"Con la DC una mortificazione così evidente del cassinate non ci sarebbe mai stata"

Opinioni - Quando il governatore metterà a bilancio le risorse per l'Alta Velocità nelle campagne ciociare si inizierà a capire se la fantasia e il desiderio di sperpero di risorse pubbliche avrà superato anche l’ultimo baluardo di vergogna della classe politica. Mentre i nostri rappresentanti sono isolati o 'costretti' al silenzio

"Con la DC una mortificazione così evidente del cassinate non ci sarebbe mai stata"
di autore Lello Valente - Pubblicato: 02-09-2025 16:34 - Tempo di lettura 3 minuti

Meno male che siamo ancora nel campo della fantasia o delle ipotesi e comunque se il Governatore Rocca insiste nel fare la stazione Tav ai confini di Roma significa che avrà già i fiondi pronti e che si gioca la sua credibilità per intero su quest’opera. L’occasione di questa riunione tra leghisti e piddini del nord della provincia offre lo spunto per una triplice riflessione molto amara per Cassino ed il cassinate.

Si ribadisce l’assoluto isolamento  nel quale  il sindaco Salera ha trascinato la città e l’intero territorio del Cassiate, la stazione a Pignataro nemmeno presa in considerazione perchè Salera non ha mai preso in considerazione questa opportunità di sviluppo del territorio. La conseguenza logica non solo è l’isolamento della città dal contesto provinciale e regionale ma come sindaco della seconda città della Provincia non è stato nemmeno invitato alla riunione per dire una sola parola a riguardo. L’irrilevanza più totale.

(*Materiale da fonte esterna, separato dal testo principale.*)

-- ==== Sys2Proof/Machine/Zones.lean ====
section
/-! DEFINITION. Zone watch: maps, looks, the occupancy block and its commands (R189-R193). -/

namespace Sys2Proof.Machine

open Sys2Proof

/-- Return processing changed. -/
def Device.modRet (d : Device) (f : Ret → Ret) : Device := { d with ret := f d.ret }

/-! Zone maps (Tables 6-9, 6-10). -/

def zmExcl (m : BitVec 8320) : Nat := fld m 127 112
def zmBlindMs (m : BitVec 8320) : Nat := fld m 111 96
def zmLookPct (m : BitVec 8320) : Nat := fld m 95 88
def zmRev (m : BitVec 8320) : Nat := fld m 15 0

/-- Zone entry z. -/
def zmZone (m : BitVec 8320) (z : Nat) : BitVec 128 := .ofNat 128 (fld m (128 + 128 * z + 127) (128 + 128 * z))

def znRmax (e : BitVec 128) : Nat := fld e 127 112
def znRmin (e : BitVec 128) : Nat := fld e 111 96
def znElMax (e : BitVec 128) : Int := sgn 16 (fld e 95 80)
def znElMin (e : BitVec 128) : Int := sgn 16 (fld e 79 64)
def znAzMax (e : BitVec 128) : Int := sgn 16 (fld e 63 48)
def znAzMin (e : BitVec 128) : Int := sgn 16 (fld e 47 32)
def znConf (e : BitVec 128) : Nat := fld e 31 24
def znPoints (e : BitVec 128) : Nat := fld e 23 16
def znN (e : BitVec 128) : Nat := fld e 15 12
def znM (e : BitVec 128) : Nat := fld e 11 8
def znC (e : BitVec 128) : Nat := fld e 7 4
def znFollow (e : BitVec 128) : Bool := bit e 3
def znEn (e : BitVec 128) : Bool := bit e 0

/-- A zone entry R190 refuses. -/
def zoneBad (e : BitVec 128) : Bool :=
  reservedSet e.toNat [(2, 1)] ||
    (znEn e && (decide (znAzMax e < znAzMin e) || decide (znElMax e < znElMin e) || decide (znRmax e < znRmin e) ||
      decide (znM e < znN e) || znN e == 0 || znM e == 0 || znPoints e == 0 || znC e == 0))

/-- A map R190 refuses. -/
def zmapBad (m : BitVec 8320) : Bool :=
  reservedSet m.toNat [(87, 16)] || outside (zmBlindMs m) 10 10000 || outside (zmLookPct m) 1 100 ||
    (List.range 64).any (fun z => zoneBad (zmZone m z))

/-- The map of a number that groups take: the one still in force until the next frame start, else the committed one. -/
def Ret.zmapNow (r : Ret) (i : Nat) : BitVec 8320 × Bool :=
  let p := (mget i r.zmapsHeld).getD (vget r.zmaps i (.of 0)).live
  (p.v, p.ok)

/-! The occupancy block (R193): OCCUPIED [63:0], BLIND [127:64], FRAME [159:128], GROUP [167:160], map [175:168], MAP_REV
[191:176], then 64 counts of 8 bits. -/

def ocOcc (b : BitVec 768) : Nat := fld b 63 0
def ocBlind (b : BitVec 768) : Nat := fld b 127 64
def ocMap (b : BitVec 768) : Nat := fld b 175 168

/-- OCCUPIED and BLIND in force. -/
def Device.occNow (d : Device) : Nat := ocOcc d.ret.occ.v
def Device.blindNow (d : Device) : Nat := ocBlind d.ret.occ.v

/-- E_ZONE (Table 6-12) for the zones whose bits differ, at most once per zone in 100 ms (R193). -/
def Device.zoneEvents (d : Device) (occ blind frame group : Nat) : Device :=
  let old := (d.occNow, d.blindNow)
  (List.range 64).foldl (fun d z =>
    if nbit occ z == nbit old.1 z && nbit blind z == nbit old.2 z then d
    else d.limited 0x0501 z 0 (100 * ms)
      (fields [(255, (nbit occ z).toNat), (254, (nbit blind z).toNat), (222, frame % 2 ^ 32), (214, group % 256)]) 0 false) d

/-- The block written and passed to the sealed core over its own path (R193, R29): two discards in a row would blind it. -/
def Device.writeOcc (d : Device) (b : BitVec 768) : Device :=
  let d := d.zoneEvents (ocOcc b) (ocBlind b) (fld b 159 128) (fld b 167 160)
  let d := d.modRet (fun r => { r with occ := r.occ.put b })
  { d with core := { d.core with occ := .ofNat 64 (ocOcc b), blind := .ofNat 64 (ocBlind b), discards := 0 } }

/-- A bit of a 64-bit set. -/
def setZone (x z : Nat) (v : Bool) : Nat := x - (nbit x z).toNat * 2 ^ z + v.toNat * 2 ^ z

/-- OCCUPIED and BLIND bits of zones rewritten in the block in force. -/
def Device.setZones (d : Device) (f : Nat → Nat × Nat → Nat × Nat) : Device :=
  let ob := (List.range 64).foldl (fun p z => f z p) (d.occNow, d.blindNow)
  if ob.1 = d.occNow ∧ ob.2 = d.blindNow then d
  else d.writeOcc (setFld (setFld d.ret.occ.v 63 0 ob.1) 127 64 ob.2)

/-! Looks (R191, R192). -/

/-- A channel as zone watch sees it: direction sums (azimuth, columns, elevation, rows), usable, and its selected returns as
range in mm, confidence, flags. -/
structure ZoneChan where
  dir : Int × Nat × Int × Nat
  usable : Bool
  returns : List (Nat × Nat × Nat)

/-- A direction lies in a zone's box, its azimuths shifted by `shift` units (R191). -/
def inBox (e : BitVec 128) (shift : Int) (dir : Int × Nat × Int × Nat) : Bool :=
  let n : Int := dir.2.1
  let m : Int := dir.2.2.2
  dir.2.1 != 0 && dir.2.2.2 != 0 && decide ((znAzMin e + shift) * n ≤ dir.1) && decide (dir.1 ≤ (znAzMax e + shift) * n) &&
    decide (znElMin e * m ≤ dir.2.2.1) && decide (dir.2.2.1 ≤ znElMax e * m)

/-- A return that counts in a zone. -/
def counting (m : BitVec 8320) (e : BitVec 128) (r : Nat × Nat × Nat) : Bool :=
  decide (10 * znRmin e ≤ r.1 ∧ r.1 ≤ 10 * znRmax e) && decide (znConf e ≤ r.2.1) && (zmExcl m &&& (r.2.2 / 2 ^ 16)) == 0

/-- The look of a group at a zone: none where it does not look; else whether it is valid, and the counting returns. -/
def lookAt (m : BitVec 8320) (z : Nat) (offset : Int) (chans : List ZoneChan) : Option (Bool × Nat) :=
  let e := zmZone m z
  let box := chans.filter (fun c => inBox e (if znFollow e then offset * 1250 else 0) c.dir)
  if !znEn e || box.isEmpty then none
  else
    let use := box.filter (fun c => c.usable)
    some (decide (zmLookPct m * box.length ≤ 100 * use.length), (use.map (fun c => (c.returns.filter (counting m e)).length)).sum)

/-- OCCUPIED after a valid look (R192): the history holds the looks newest first, the new one included. Clearing comes before
setting (log entry 48). -/
def occupiedAfter (e : BitVec 128) (looks : List Bool) (was : Bool) : Bool :=
  if znC e ≤ looks.length && (looks.take (znC e)).all (fun h => !h) then false
  else if znN e ≤ ((looks.take (znM e)).filter id).length then true
  else was

/-- One zone after a group's look. -/
def Device.lookZone (d : Device) (m : BitVec 8320) (map z : Nat) (l : Option (Bool × Nat)) (p : Nat × Nat) : Device × (Nat × Nat) :=
  match l with
  | some (true, n) =>
    let e := zmZone m z
    let looks := (decide (znPoints e ≤ n) :: vget d.ret.looks z []).take 15
    (d.modRet (fun r => { r with looks := vset r.looks z looks, lastLook := vset r.lastLook z (some (d.time.ns.toNat, map)) }),
     (setZone p.1 z (occupiedAfter e looks (nbit p.1 z)), setZone p.2 z false))
  | _ => (d, p)

/-- Zone watch over a finished group: looks, histories and the occupancy block (R191-R193). With the map failing its check
every zone becomes BLIND at once, until a valid map is written (R190, log entry 51). While the firing controller is not ON there is no look
(R192), and the block of a group that completes then carries the zones' bits as they are. Zone watch that is unusable does nothing
(Table 12-5). -/
def Device.zoneWatch (d : Device) (m : BitVec 8320) (ok : Bool) (map : Nat) (offset : Int) (frame group : Nat)
    (chans : List ZoneChan) : Device :=
  if d.unusable 2 0 then d
  else
    let looks := (List.range 64).map (fun z => if ok && d.fire.fn.st == .on then lookAt m z offset chans else none)
    let r := looks.zipIdx.foldl (fun (acc : Device × (Nat × Nat)) x => acc.1.lookZone m map x.2 x.1 acc.2) (d, (d.occNow, d.blindNow))
    let blind := if ok && d.ret.zmapsFailed == 0 then r.2.2 else 2 ^ 64 - 1
    let counts := looks.map (fun l => match l with | some (_, n) => sat 255 n | none => 0)
    r.1.writeOcc (.ofNat 768 (fields ([(0, r.2.1), (64, blind), (128, frame % 2 ^ 32), (160, group % 256), (168, map),
      (176, if ok then zmRev m else 0)] ++ counts.zipIdx.map (fun c => (192 + 8 * c.2, c.1)))))

/-- BLIND_MS after its last valid look a zone becomes BLIND (R192), by the map of that look (log entry 51). -/
def Device.zoneBlind (d : Device) (z : Nat) : Device :=
  match vget d.ret.lastLook z none with
  | none => d
  | some (t, map) =>
    if t + zmBlindMs (d.ret.zmapNow map).1 * ms ≤ d.time.ns.toNat then
      d.setZones (fun i p => if i = z then (p.1, setZone p.2 z true) else p)
    else d

/-- ZONE_BLIND_TIMEOUT (R192). -/
def execZoneBlindTimeout (dt : Nat) (z : Fin 64) (s : State) : Host.Outcome State Fault Refusal :=
  coreRow dt (fun d => d.zoneBlind z.val) s

/-- The frame start brings rewritten maps into force: each zone whose entry changed starts anew (R192). -/
def Device.zmapsStart (d : Device) : Device :=
  if d.ret.zmapsHeld.isEmpty then d
  else
    let changed := (List.range 64).filter (fun z => d.ret.zmapsHeld.any (fun p =>
      zmZone p.2.v z != zmZone (vget d.ret.zmaps p.1 (.of 0)).v z))
    let d := d.modRet (fun r => { r with
      zmapsHeld := []
      zmapsFailed := d.ret.zmapsHeld.foldl (fun b p => setBit b p.1 false) r.zmapsFailed
      looks := changed.foldl (fun l z => vset l z []) r.looks
      lastLook := changed.foldl (fun l z => vset l z none) r.lastLook })
    (d.setZones (fun z p => if changed.contains z then (setZone p.1 z false, setZone p.2 z true) else p)).pendingEffect 3 false

/-! Commands. -/

/-- `zone.map.get`: the map in force; S_INTEGRITY where its pair fails, with a map of no zone (R352). -/
def cmdZoneMapGet : Cmd :=
  { id := 0x0502, form := exactly 4
    content := fun _ p => refuse (15 < p.word 0) sBadParam
    run := fun _ p d =>
      let m := d.ret.zmapNow (p.word 0)
      (d, answerPair m.2 (wBlock (if m.2 then m.1 else 0))) }

/-- ZONE_MAP_GET (R194). -/
def execZoneMapGet (dt : Nat) (o : Origin) (s : State) : Host.Outcome State Fault Refusal := wcpRow dt o cmdZoneMapGet noOpen s

/-- A zone's history: the number of looks held, and a mask of their hits with the newest in bit 0. -/
def historyWords (l : List Bool) : List Nat := [l.length, fields (l.zipIdx.map (fun p => (p.2, p.1.toNat)))]

/-- `zone.state.get`: the occupancy block, then per zone its history and the time since its last valid look in ms
(0xFFFF_FFFF before the first). -/
def cmdZoneStateGet : Cmd :=
  { id := 0x0503, form := exactly 0
    run := fun _ _ d =>
      (d, answerPair d.ret.occ.ok ((wBlock (d.ret.occ.use Config.occReset)).app (words ((List.range 64).flatMap (fun z =>
        historyWords (vget d.ret.looks z []) ++
        [match vget d.ret.lastLook z none with
         | some (t, _) => sat 0xFFFFFFFF ((d.time.ns.toNat - t) / ms)
         | none => 0xFFFFFFFF]))))) }

/-- ZONE_STATE_GET (R194). -/
def execZoneStateGet (dt : Nat) (o : Origin) (s : State) : Host.Outcome State Fault Refusal := wcpRow dt o cmdZoneStateGet noOpen s

/-- A map written: the former one stays in force until the next frame start. -/
def Ret.writeMap (r : Ret) (i : Nat) (m : BitVec 8320) : Ret :=
  let old := (vget r.zmaps i (.of 0)).live
  { r with
    zmaps := vmod r.zmaps i (fun x => x.put m)
    zmapsHeld := if (mget i r.zmapsHeld).isNone then mset i old r.zmapsHeld else r.zmapsHeld }

/-- `zone.map.set` (R189, R190). -/
def cmdZoneMapSet : Cmd :=
  { id := 0x0545, form := exactly 1044, sealed := fun _ => true
    content := fun _ p => refuse (15 < p.word 0 || zmapBad (.ofNat 8320 (p.slice 4 1040).val)) sBadParam
    run := fun c p d =>
      let old := digest128 (d.sealedValue 3)
      let d := d.mram false (fun d => d.modRet (fun r => r.writeMap (p.word 0) (.ofNat 8320 (p.slice 4 1040).val)))
      (((d.pendingEffect 3 true).sealChange c 0x0545 3 old).dirty, .no sOk) }

/-- ZONE_MAP_SET (R190). -/
def execZoneMapSet (dt : Nat) (o : Origin) (s : State) : Host.Outcome State Fault Refusal := wcpRow dt o cmdZoneMapSet noOpen s

end Sys2Proof.Machine
end

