/-- The records of a channel (R177, R178): an empty one with EMIT_EMPTY. -/
def ChanOut.records (c : ChanOut) (rc : BitVec 256) (time woff : Nat) (fired : Bool) : List (Bytes × Cand × Bool) :=
  let bkg := bkgCode (c.inp.a.guard + c.inp.b.guard) (c.inp.a.shots + c.inp.b.shots)
  let blank : Cand :=
    { bin := 0, f := 0, ext := (0, 0), t := 0, code := 0, zoom := false, split := false, sat := false, lowsnr := false
      s := 0, intensity := 0, width := 0, conf := 0, abFail := false, intf := false }
  if c.sel.isEmpty then
    if rcEmpty rc && c.live && fired then [(pointRecord time 0 0 bkg 0 0xFFFFF c.extra woff 0 c.ch, blank, false)] else []
  else c.sel.zipIdx.map (fun p =>
    (pointRecord time p.1.width p.1.conf bkg p.1.intensity p.1.range (p.1.flags c.extra) woff p.2 c.ch, p.1, true))

/-! A local group's channels. -/

/-- Sub-histogram of a plane for a channel. -/
def Hist.sub (h : Hist) (plane ch guard shots : Nat) (capped : Bool) : Sub2 :=
  ⟨binsIn h.bins (binKey plane ch 0) 4096, guard, shots, capped⟩

/-- The input of a channel of a group (R162). -/
def Hist.chanIn (h : Hist) (g : Group) (ch : Nat) : ChanIn :=
  let r := h.sideOf g.pair ch
  let capped := stCapped r.status != 0
  { ch
    a := h.sub (2 * g.pair.toNat) ch r.guardA r.shotsA capped
    b := h.sub (2 * g.pair.toNat + 1) ch r.guardB r.shotsB capped
    zoom := if r.gateSrc = 0 then [] else binsIn h.bins (binKey (4 + g.pair.toNat) ch 0) 4096
    gateSrc := r.gateSrc, gateStart := r.gateStart, cfg := g.planecfg, tmpl := g.template, margin := g.edgeMargin
    status := r.status, imported := false, satRange := none }

/-- The channels of a group's firing slots before detection. -/
def Device.groupChans (d : Device) (g : Group) : List ChanOut :=
  (List.range 4).flatMap (fun s =>
    let st := vget g.slots s {}
    if st.stripe = idleStripe then []
    else (List.range (lyNc g.layout * lyNr g.layout)).filterMap (fun w =>
      (windowOf g.layout st.stripe g.woff w).map (fun win =>
        let ch := 256 * s + w
        let inp := d.hist.chanIn g ch
        let tdc := (mget ch g.spares).getD ch
        { inp, slot := s, stripe := st.stripe, win := w, dir := windowDir g.lens win, live := stEnabled inp.status != 0
          extra := extraFlags inp.status (st.misses != 0), tdc, zero := zeroOf g.cal g.ref g.ts ch tdc s })))

/-- A local group's channels after stages 1 to 6 and ghost rejection. -/
def Device.groupReturns (d : Device) (g : Group) : List ChanOut × Nat :=
  let fired := fun (c : ChanOut) => (vget g.slots c.slot {}).fired != 0
  let l := (d.groupChans g).map (fun c =>
    if fired c then c.detect g.retCfg (fun code i => walkOf (csWalk g.cal code) i) else c)
  let echo := fun (c : ChanOut) => match mget (c.stripe * 256 + c.win) d.ret.echo with
    | some (rs, ly, fr) => if ly = g.layoutIdx ∧ (g.frame + 2 ^ 32 - fr) % 2 ^ 32 ≤ g.trackAge then rs else []
    | none => []
  dropGhosts g.cal (selectAll g.template g.retCfg (rainAll g.retCfg (lyNc g.layout) (lyNr g.layout) echo l))

/-! Memories (R147, R175). -/

/-- A channel's track entry after a group: the range of its strongest return to the nearest cm, the first in selection order among equal
intensities (DESIGN CHOICE, log entry 188). -/
def trackAfter (t : Map Track) (g : Group) (c : ChanOut) : Map Track :=
  let key := c.stripe * 256 + c.win
  match (c.sel.mergeSort (fun a b => b.intensity ≤ a.intensity)).head? with
  | some x => mset key ⟨min 0xFFFE (roundDiv x.range 10), g.layoutIdx, 0⟩ t
  | none => match mget key t with
    | some e => if g.trackAge < e.age + 1 then mdel key t else mset key { e with age := e.age + 1 } t
    | none => t

/-- A channel's echo entry after a group. -/
def echoAfter (e : Map (List Nat × Nat × Nat)) (g : Group) (c : ChanOut) : Map (List Nat × Nat × Nat) :=
  let key := c.stripe * 256 + c.win
  let rs := (c.sel.filter (fun x => !x.rain)).map (fun x => x.range)
  if rs.isEmpty then mdel key e else mset key (rs, g.layoutIdx, g.frame) e

/-! Saturation marks and the export tee (R151, R152). -/

/-- A channel's side record with the marks of its bins. -/
def markSat (g : Group) (c : ChanIn) (r : SideRec) : SideRec :=
  let bad := (((c.a.bins.filter (fun p => saturated c.cfg c.a.shots p.2)).map (fun p => p.1)) ++
    ((c.b.bins.filter (fun p => saturated c.cfg c.b.shots p.2)).map (fun p => p.1)))
  let r := { r with satZ := c.zoom.any (fun p => saturated g.planecfg (if p.1 < 2048 then c.a.shots else c.b.shots) p.2) }
  match bad.min?, bad.max? with
  | some lo, some hi => { r with satF := true, satLo := lo, satHi := hi }
  | _, _ => r

/-- Sums A + B of all channels of a pair, into a plane. -/
def tee (bins : Sparse Nat) (pair x : Nat) : Sparse Nat :=
  (binsIn bins (binKey (2 * pair) 0 0) (1024 * 4096) ++ binsIn bins (binKey (2 * pair + 1) 0 0) (1024 * 4096)).foldl
    (fun m p => sset m (binKey x 0 0 + p.1) (min 0xFFFF (sget m (binKey x 0 0 + p.1) + p.2))) (clearPlane bins x)

/-- The records of a pair by channel with their marks. -/
def Hist.unitRecs (h : Hist) (g : Group) : Map SideRec :=
  ((h.side.filter (fun p => p.1 / 1024 == g.pair.toNat)).map (fun p =>
    (p.1 % 1024, markSat g (h.chanIn g (p.1 % 1024)) p.2)))

/-- The unit a group opens in an export plane. -/
def Hist.openUnit (h : Hist) (g : Group) : ExportUnit :=
  { startNs := g.startNs, frame := g.frame, gen := g.gen, seq := h.unitSeq, fbin := pcFbin g.planecfg, group := g.idx
    plan := g.plan.val, tag := descTag g.desc, recs := [] }

/-- A group takes a plane: FILLING, with the next UNIT_SEQ. -/
def Hist.fill (h : Hist) (g : Group) (p : Nat) : Hist :=
  { h.setPlane p { st := .filling, unit := some (h.openUnit g) } with unitSeq := h.unitSeq + 1 }

/-- A FREE export plane: 6 first, 7 while in export use. -/
def Hist.freeExport (h : Hist) : Option Nat :=
  if h.p6.st == .free then some 6 else if h.p7Export && h.p7.st == .free then some 7 else none

/-- A unit not exported: E_Q_DROP with reason SOURCE (R183, Table 14-6). -/
def Device.notExported (d : Device) : Device :=
  if d.hist.expSet.queue = 0xFFFF then d else d.countDrop d.hist.expSet.queue 3 d.hist.unitSeq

La seconda riflessione riguarda l’intera classe politica del sud della Ciociaria totalmente silente, anzi inesistente, frutto di una strategia politica di lungo periodo di non consentire al sud di avere rappresentanti di peso politico a livello provinciale e regionale, l’unico nostro deputato è l’ex sindaco di Frosinone che naturalmente fa tutti gli interessi di Frosinone e certamente non di Cassino.

Rimane l’ass. regionale Ciacciarelli  nella scomodissima condizione di non poter tutelare il proprio territorio sia per essere subalterno al Presidente Rocca sia al segretario provinciale della Lega Ottaviani. Quindi Ciacciarelli non ha altra scelta che tacere.

La riprova di questo disegno di emarginazione di Cassino e del cassinate lo avremo fra qualche mese dove potremo direttamente verificare se i partiti porranno le concrete condizioni di eleggere almeno due o tre Consiglieri provinciali di Cassino o del cassinate, a prescindere dalle posizioni politiche.

L’ultima riflessione proposta dall’intervista dell’On D’Alema sul Corriere della Sera, nella quale testualmente afferma di aver “passato tutta la giovinezza a combattere la Democrazia Cristiana ed a passare la vecchiaia a rimpiangerla”, bravo D’Alema un atto di assoluta onestà intellettuale. Con la DC una mortificazione così evidente del cassinate non ci sarebbe mai stata e non solo per la qualità della classe dirigente ma perché esisteva un sistema di pesi e contrappesi nella distribuzione sui territori di risorse, con la DC la soluzione sarebbe stata l’Aeroporto a Frosinone la stazione Tav nel cassinate.

Una ultima considerazione ed un plauso al sindaco di Roccasecca che pur non guidando un Comune di piccole  dimensioni riesce a farsi rispettare perché se  c’è un sito dove realizzare la stazione Tav è proprio Roccasecca per essere baricentrica tra Roma e Napoli e per aver già una serie di infrastrutture già pronte.

Ma siamo ancora nel campo della fantasia e del solito linguaggio politichese del faremo e vedremo,  quando il governatore metterà a bilancio le risorse per la costruzione della stazione Tav nelle campagne ciociare solo allora inizierò a capire se la fantasia e il desiderio di sperpero di risorse pubbliche avrà superato anche l’ultimo baluardo di vergogna della classe politica.  Per adesso godiamoci da spettatori il teatrino della politica.